Privacy & Statistical Disclosure Control

datamirror implements Statistical Disclosure Control (SDC) so that checkpoint metadata cannot be used to identify small groups or individuals. Three controls govern the output — cell-size suppression, continuous tail-coding, and a capture-time disclosure check on each regression checkpoint — with defaults aligned to the strictest national agency thresholds.

TL;DR

  • Three controls, each resolved the same way (init option > registream config > package default):
    • min_cell_size (default 50) — suppress small categorical cells and small strata.
    • quantile_trim (default 1) — top/bottom-code continuous extremes.
    • min_resid_df (default 10) — minimum residual degrees of freedom for a regression checkpoint.
  • The default cell size of 50 is stricter than any major national statistical agency minimum.
  • Groups / strata / categories with fewer than min_cell_size observations are automatically suppressed from checkpoint output.
  • Each regression checkpoint passes a capture-time disclosure check: reject if sample N is below min_cell_size, reject if residual df is below min_resid_df, and drop any coefficient describing a sub-min_cell_size group while keeping the rest.
  • Continuous quantiles (after tail-coding) and aggregate Spearman correlation matrices are non-disclosive and don't need per-cell suppression.

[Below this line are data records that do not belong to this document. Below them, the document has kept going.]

/-- A reported identifier is one of 18 to 31, which name no register (30_encoding.md R45). -/
theorem lt_toNat_of_decode_eq_invalidRegister {first e1 e2 : Word} {id : RegField}
    (h : decode first e1 e2 = .invalidRegister id) : 17 < id.toNat := by
  rcases decode_checks first e1 e2 with ⟨_, hbad⟩ | ⟨uses, _, hchecks⟩
  · exact nomatch hbad.symm.trans h
  rw [h, ChecksInOrder] at hchecks
  split_ifs at hchecks with _ hra hrb
  · obtain rfl := Decoded.invalidRegister.inj hchecks
    exact hra.2
  · obtain rfl := Decoded.invalidRegister.inj hchecks
    exact hrb.2
  · exact nomatch hchecks

/-- The lists of opcodes by format say of an assigned opcode what its row of the opcode table says. -/
theorem ops_of_mem_tableUses : ∀ op : BitVec 6, ∀ uses ∈ tableUses op,
    op.toNat ∉ Machine.unassignedOps ∧ (op.toNat ∈ Machine.opsA ↔ uses.1 = false) ∧
      (op.toNat ∈ Machine.opsRR ↔ uses.2 = true) := by
  decide

end Sys2Proof
end

section
/-! SUPPORT. What a handler, a step and a host event do to `status`, `result` and the fault record (40_execution_loop.md R56,
46_halt.md R120), and to the canonical form of memory. -/

namespace Sys2Proof.Machine

/-- Every handler but HLT's keeps `status`, `result` and the fault record (46_halt.md R120). -/
theorem Effect.sameLifecycle_or_halt {i : Instr} {s t : State} (h : Effect s i t) :
    SameLifecycle s t ∨ ∃ rs, i = .hlt rs ∧ t = { s with result := readReg s rs, status := .halted } := by
  cases h with
  | halt rs => exact .inr ⟨rs, rfl, rfl⟩
  | writeFlags => exact .inl ⟨rfl, rfl, rfl⟩
  | cell => exact .inl (by simp [SameLifecycle, store])
  | write | exchange | result | results | compare | divideByZero | jump => exact .inl (by simp [SameLifecycle])

/-- No handler leaves a memory that is not canonical. -/
theorem Effect.mem_wf {i : Instr} {s t : State} (h : Effect s i t) (hs : s.mem.wf = true) : t.mem.wf = true := by
  rcases hc : storedCell s i with _ | ⟨addr, v⟩
  · rwa [h.mem_of_storedCell hc]
  · rw [h.eq_memWrite_of_storedCell hc]
    exact Memory.wf_writeWord addr v hs

/-- The cases of a host event that answers a next state (70_reset_and_hazards.md R133 to R138). -/
theorem hostEvent_cases {e : HostEvent} {s t : State} (h : hostEvent e s = .next t) :
    (e = .reset ∧ t = State.reset) ∨
    (∃ image, s.status = .ready ∧ image.length = Config.memBytes ∧ t = { s with mem := imageMemory 0 image }) ∨
    (∃ entry, s.status = .ready ∧ t = { s with rip := entry }) ∨
    (e = .start ∧ s.status = .ready ∧ t = { s with status := .running }) ∨
    (e = .start ∧ s.status ≠ .ready ∧ t = s) := by
  cases e with
  | reset => exact .inl ⟨rfl, (Host.Outcome.next.inj h).symm⟩
  | load image => exact .inr (.inl ⟨image, hostLoad_eq_next_iff.mp h⟩)
  | setEntry entry => exact .inr (.inr (.inl ⟨entry, hostSetEntry_eq_next_iff.mp h⟩))
  | start =>
    obtain rfl := Host.Outcome.next.inj h
    by_cases hready : s.status = .ready
    · exact .inr (.inr (.inr (.inl ⟨rfl, hready, if_pos hready⟩)))
    · exact .inr (.inr (.inr (.inr ⟨rfl, hready, if_neg hready⟩)))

This page is the reference. For the full annotated version, see datamirror/docs/PRIVACY.md in the repo.

The privacy parameters

datamirror has three privacy controls. All three resolve the same way at the start of every datamirror init call; the nearest override wins (session option > persistent config > package default):

ParameterDefaultGoverns
min_cell_size 50 Suppression of small categorical cells and small strata.
quantile_trim 1 Top/bottom-coding of continuous extremes (see continuous variables).
min_resid_df 10 Minimum residual degrees of freedom for a regression checkpoint (see checkpoint coefficients).

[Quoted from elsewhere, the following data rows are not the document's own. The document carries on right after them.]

-- ==== Sys2Proof/Syntax.lean ====
section
/-! DEFINITION. The ten commands of the command port, one constructor per row of the opcode table (30_encoding.md R44). -/

namespace Sys2Proof

/-- A command with its operand fields as 30_encoding.md R41 lays them out; `Machine/Operands.lean` reads them as R42 says. -/
inductive Instr where
  /-- INIT (42_control.md R85). -/
  | init
  /-- RDST (42_control.md R86). -/
  | rdst
  /-- RDCFG i (42_control.md R88). -/
  | rdcfg (idx : Byte)
  /-- CONV vol, s (40_convert.md R68). -/
  | conv (vol8 : Byte) (imm16 : Imm16)
  /-- EMITM s (40_convert.md R69). -/
  | emitm (imm16 : Imm16)
  /-- EMITL s (40_convert.md R70). -/
  | emitl (imm16 : Imm16)
  /-- EMITR s (40_convert.md R71). -/
  | emitr (imm16 : Imm16)
  /-- MUTE (41_ramp.md R73). -/
  | mute
  /-- UNMUTE (41_ramp.md R74). -/
  | unmute
  /-- SETVOL v (41_ramp.md R76). -/
  | setvol (imm16 : Imm16)
  deriving DecidableEq, Repr

end Sys2Proof
end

The cell-size control is shown below; the other two are documented in their own sections. The resolution pattern is identical for all three:

  1. Per session via the init option:
    datamirror init, checkpoint_dir("ckpt") replace min_cell_size(20)
  2. Persistent across sessions via the registream config:
    registream config, dm_min_cell_size(20)
    Written to ~/.registream/config_stata.csv. View current value with registream info.
  3. Package default (fallback): $DM_MIN_CELL_SIZE = 50 at the top of _dm_utils.ado. Used when neither of the above is set. The quantile_trim and min_resid_df defaults live in the same file.

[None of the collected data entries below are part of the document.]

/-- What EMITR leaves once it is past the gate (40_convert.md R71). -/
theorem emitChannel_right (p : Pulse) (s : State) :
    emitChannel .right p s = { s with
      pwmR := if s.pwmOkR then some p else s.pwmR
      events := s.events ++ [if s.pwmOkR then .pwmWritten .right p else .pwmWriteFailed .right]
      responses := s.responses ++ [if s.pwmOkR then ⟨.ok, pulseData p⟩ else ⟨.errHwWrite, 1#32⟩] } := by
  cases h : s.pwmOkR <;> simp [emitChannel, pwmWrite_right, h, respond, channelIndex]

/-- What EMITM leaves once the left write was accepted (40_convert.md R69). -/
theorem emitBoth_leftAccepted {s : State} (h : s.pwmOkL = true) (p : Pulse) :
    emitBoth p s = { s with
      pwmL := some p
      pwmR := if s.pwmOkR then some p else s.pwmR
      events := s.events ++
        [.pwmWritten .left p, if s.pwmOkR then .pwmWritten .right p else .pwmWriteFailed .right]
      responses := s.responses ++ [if s.pwmOkR then ⟨.ok, pulseData p⟩ else ⟨.errHwWrite, 1#32⟩] } := by
  simp [emitBoth, h, pwmWrite_left, emitChannel_right]

/-- What EMITM leaves once the left write was refused: the right channel is not tried (40_convert.md R69). -/
theorem emitBoth_leftRefused {s : State} (h : s.pwmOkL = false) (p : Pulse) :
    emitBoth p s = { s with
      events := s.events ++ [.pwmWriteFailed .left]
      responses := s.responses ++ [⟨.errHwWrite, 0#32⟩] } := by
  simp [emitBoth, h, pwmWrite_left, respond, channelIndex]

/-- What a ramp start leaves: the timer's event only when the timer did not run (41_ramp.md R75). -/
theorem rampStart_eq (dir : Dir) (s : State) :
    rampStart dir s = { s with
      startVol := s.vol, progress := 0#16, muted := dirMuted dir, fsm := dirFsm dir, timerRun := true
      events := s.events ++ if s.timerRun then [] else [.timerStart] } := by
  cases h : s.timerRun <;> simp [rampStart, startTimer, h, emit]

/-- What an INIT that succeeds leaves (42_control.md R85). -/
theorem initDevice_ready {s : State} (hl : s.pwmOkL = true) (hr : s.pwmOkR = true) :
    initDevice s = { s with
      pwmL := some (silencePulse s.cfg), pwmR := some (silencePulse s.cfg), inited := true
      events := s.events ++ [.pwmWritten .left (silencePulse s.cfg), .pwmWritten .right (silencePulse s.cfg)]
      responses := s.responses ++ [⟨.ok, 0#32⟩] } := by
  simp [initDevice, hl, hr, pwmWrite_left, pwmWrite_right, respond]

/-- The command that requests a ramp of this direction (41_ramp.md R73, R74). -/
def dirCommand : Dir → Instr
  | .toMute => .mute
  | .toUnmute => .unmute

/-- The states that a command can lead to: answered and nothing else, or one of the four changes the ten commands make,
each with the guards under which it is made. -/
inductive CommandEffect (i : Instr) (s : State) : State → Prop
  /-- Every command may only answer; RDST, RDCFG and CONV always do. -/
  | answered (r : Response) : CommandEffect i s { s with responses := s.responses ++ [r] }
  /-- INIT succeeds (42_control.md R85). -/
  | inited (es : List Event) (r : Response) :
      i = .init → s.inited = false → BothReady s →
      CommandEffect i s { s with
        pwmL := some (silencePulse s.cfg), pwmR := some (silencePulse s.cfg), inited := true
        events := s.events ++ es, responses := s.responses ++ [r] }
  /-- An emission writes the channels it names, or those of them that accept (40_convert.md R69 to R71). -/
  | emitted (imm : Imm16) (pl pr : Option Pulse) (es : List Event) (r : Response) :
      s.inited = true →
      (pl = s.pwmL ∨ pl = some (convertPulse s.cfg imm s.vol) ∧ (i = .emitm imm ∨ i = .emitl imm)) →
      (pr = s.pwmR ∨ pr = some (convertPulse s.cfg imm s.vol) ∧ (i = .emitm imm ∨ i = .emitr imm)) →
      CommandEffect i s { s with
        pwmL := pl, pwmR := pr, events := s.events ++ es, responses := s.responses ++ [r] }
  /-- MUTE or UNMUTE starts a ramp, or turns one round (41_ramp.md R75). -/
  | ramped (dir : Dir) :
      i = dirCommand dir → s.inited = true → s.muted ≠ dirMuted dir →
      CommandEffect i s (respond .ok 1#32 (rampStart dir s))
  /-- SETVOL stores the clamped request (41_ramp.md R76). -/
  | volumeSet (imm : Imm16) (r : Response) :
      i = .setvol imm → s.inited = true →
      CommandEffect i s { s with vol := setvolValue s.cfg imm, responses := s.responses ++ [r] }

/-- The gate: behind it the body's effect, in front of it an answer (42_control.md R87). -/
theorem gated_effect {i : Instr} {s : State} {body : State → State}
    (h : s.inited = true → CommandEffect i s (body s)) : CommandEffect i s (gated body s) := by
  cases hi : s.inited with
  | true => rw [gated_ready hi]; exact h hi
  | false => rw [gated_notReady hi]; exact .answered _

Whichever values win the resolution are recorded in metadata.csv at extract time, so any reviewer inspecting the checkpoint bundle can verify the policy applied without re-running.

Thresholds by agency

ThresholdSafety levelUse caseAgencies
50 Maximum Public data release, multi-agency compliance All (strictest)
20 Standard Synthetic microdata for research Statistics Sweden (SCB), Eurostat microdata
10 Minimum Internal use within a secure environment US Census Bureau, UK ONS, Eurostat tables
5 InsufficientNot recommended Below most microdata standards

Alignment per agency (all verified against public guidance):

AgencyTablesMicrodataNotes
US Census Bureau 10 10 Standard for public-use microdata
UK ONS 10 10 Standard for all public releases
Statistics Sweden (SCB) 5 20 Stricter for microdata
Eurostat 5 20 Stricter for microdata
Statistics Canada 5 10 Context-dependent

Default of 50 is deliberately above all of these. It ensures that checkpoint output is acceptable to any agency at their strictest policy. Agencies comfortable with lower thresholds can relax.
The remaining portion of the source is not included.